As summarized by the aforementioned industry leaders, “Some see only the risks, while others recognize the opportunities behind them; there will always be a group of entrepreneurs or investors,”They are so “blindly optimistic” that they can see opportunities in any difficult situation.。”

 

“Blind optimism” seems especially precious in difficult times.

 

Of course, we also need the continued perseverance of every practitioner. If you have chosen to embark on the journey of the innovative drug industry, it is surely because you recognize that biotechnology can help you achieve your ambitious goals. Therefore, through cycle after cycle, please remain steadfast in this field, especially during challenging times.
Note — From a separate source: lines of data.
-- ==== Sys2Proof/Laws/State.lean ====
section
/-! SUPPORT. One lemma per field per update of the state, so that no later proof unfolds one. -/

namespace Sys2Proof.Machine

variable (s : State)

@[simp] theorem State.tick_crc : s.tick.crc = s.crc := rfl
@[simp] theorem State.tick_cnt : s.tick.cnt = s.cnt := rfl
@[simp] theorem State.tick_st : s.tick.st = s.st := rfl
@[simp] theorem State.tick_ecode : s.tick.ecode = s.ecode := rfl
@[simp] theorem State.tick_inputs : s.tick.inputs = s.inputs.tail := rfl
@[simp] theorem State.tick_edge : s.tick.edge = s.edge + 1 := rfl

@[simp] theorem State.drive_crc (i : Inputs) : (s.drive i).crc = s.crc := rfl
@[simp] theorem State.drive_cnt (i : Inputs) : (s.drive i).cnt = s.cnt := rfl
@[simp] theorem State.drive_st (i : Inputs) : (s.drive i).st = s.st := rfl
@[simp] theorem State.drive_ecode (i : Inputs) : (s.drive i).ecode = s.ecode := rfl
@[simp] theorem State.drive_inputs (i : Inputs) : (s.drive i).inputs = i :: s.inputs := rfl
@[simp] theorem State.drive_edge (i : Inputs) : (s.drive i).edge = s.edge := rfl

@[simp] theorem State.applyReset_crc : s.applyReset.crc = Config.initVal := rfl
@[simp] theorem State.applyReset_cnt : s.applyReset.cnt = 0 := rfl
@[simp] theorem State.applyReset_st : s.applyReset.st = .fresh := rfl
@[simp] theorem State.applyReset_ecode : s.applyReset.ecode = .none := rfl
@[simp] theorem State.applyReset_inputs : s.applyReset.inputs = s.inputs := rfl
@[simp] theorem State.applyReset_edge : s.applyReset.edge = s.edge := rfl

@[simp] theorem State.engineStep_crc : s.engineStep.crc = crcStep s.crc := rfl
@[simp] theorem State.engineStep_cnt : s.engineStep.cnt = cntDown s.cnt := rfl
@[simp] theorem State.engineStep_st : s.engineStep.st = s.st := rfl
@[simp] theorem State.engineStep_ecode : s.engineStep.ecode = s.ecode := rfl
@[simp] theorem State.engineStep_inputs : s.engineStep.inputs = s.inputs := rfl
@[simp] theorem State.engineStep_edge : s.engineStep.edge = s.edge := rfl

@[simp] theorem State.startTransaction_crc : s.startTransaction.crc = Config.initVal := rfl
@[simp] theorem State.startTransaction_cnt : s.startTransaction.cnt = s.cnt := rfl
@[simp] theorem State.startTransaction_st : s.startTransaction.st = .fresh := rfl
@[simp] theorem State.startTransaction_ecode : s.startTransaction.ecode = s.ecode := rfl
@[simp] theorem State.startTransaction_inputs : s.startTransaction.inputs = s.inputs := rfl
@[simp] theorem State.startTransaction_edge : s.startTransaction.edge = s.edge := rfl

@[simp] theorem State.absorb_crc (b : Byte) : (s.absorb b).crc = crcAbsorb s.crc b := rfl
@[simp] theorem State.absorb_cnt (b : Byte) : (s.absorb b).cnt = 8 := rfl
@[simp] theorem State.absorb_st (b : Byte) : (s.absorb b).st = .accum := rfl
@[simp] theorem State.absorb_ecode (b : Byte) : (s.absorb b).ecode = s.ecode := rfl
@[simp] theorem State.absorb_inputs (b : Byte) : (s.absorb b).inputs = s.inputs := rfl
@[simp] theorem State.absorb_edge (b : Byte) : (s.absorb b).edge = s.edge := rfl

@[simp] theorem State.finish_crc : s.finish.crc = s.crc := rfl
@[simp] theorem State.finish_cnt : s.finish.cnt = s.cnt := rfl
@[simp] theorem State.finish_st : s.finish.st = .final := rfl
@[simp] theorem State.finish_ecode : s.finish.ecode = s.ecode := rfl
@[simp] theorem State.finish_inputs : s.finish.inputs = s.inputs := rfl
@[simp] theorem State.finish_edge : s.finish.edge = s.edge := rfl

@[simp] theorem State.raiseFault_crc (code : ECode) : (s.raiseFault code).crc = s.crc := rfl
@[simp] theorem State.raiseFault_cnt (code : ECode) : (s.raiseFault code).cnt = s.cnt := rfl
@[simp] theorem State.raiseFault_st (code : ECode) : (s.raiseFault code).st = s.st := rfl
@[simp] theorem State.raiseFault_ecode (code : ECode) : (s.raiseFault code).ecode = code := rfl
@[simp] theorem State.raiseFault_inputs (code : ECode) : (s.raiseFault code).inputs = s.inputs := rfl
@[simp] theorem State.raiseFault_edge (code : ECode) : (s.raiseFault code).edge = s.edge := rfl

@[simp] theorem State.offerNext_crc (w : Command) : (s.offerNext w).crc = s.crc := rfl
@[simp] theorem State.offerNext_cnt (w : Command) : (s.offerNext w).cnt = 0 := rfl
@[simp] theorem State.offerNext_st (w : Command) : (s.offerNext w).st = s.st := rfl
@[simp] theorem State.offerNext_ecode (w : Command) : (s.offerNext w).ecode = s.ecode := rfl
@[simp] theorem State.offerNext_inputs (w : Command) : (s.offerNext w).inputs = offer w :: s.inputs := rfl
@[simp] theorem State.offerNext_edge (w : Command) : (s.offerNext w).edge = s.edge := rfl

@[simp] theorem State.reset_crc : State.reset.crc = Config.initVal := rfl
@[simp] theorem State.reset_cnt : State.reset.cnt = 0 := rfl
@[simp] theorem State.reset_st : State.reset.st = .fresh := rfl
@[simp] theorem State.reset_ecode : State.reset.ecode = .none := rfl

/-- Two states with the same fields are the same. -/
theorem State.eq_of_fields {s t : State} (hc : s.crc = t.crc) (hn : s.cnt = t.cnt) (hs : s.st = t.st)
    (he : s.ecode = t.ecode) (hi : s.inputs = t.inputs) (hg : s.edge = t.edge) : s = t := by
  cases s; cases t; simp_all

end Sys2Proof.Machine
end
Apply the lessons and experience from the past to your next project, next company, next round of financing, and next cycle, with the determination to do better.

 

“The China Pharmaceutical Innovation and Investment Conference has already held eight editions. Barring any unforeseen circumstances, the conference will once again take place in Suzhou next autumn. ‘I believe that anyone who can return to this venue next year is a winner; survival is what matters most,’ said an investor at the event.”

 

An entrepreneur who decided to launch her startup this year told VCBeat that she is enjoying her current situation. Although challenging, she feels she has gained more freedom in a certain sense compared to the “bubble” era. She also remarked, “Entrepreneurship is never easy.”

 

Yes, entrepreneurship is never easy.But don’t forget, even in the depths of winter, there are moments of sunshine.Please also believe that, just as in the classic tales of Homer’s epics, where Odysseus finally reached the shore after a long and arduous journey, entrepreneurs and enterprises that have endured the trials of harsh winters will one day welcome their moment in the sun.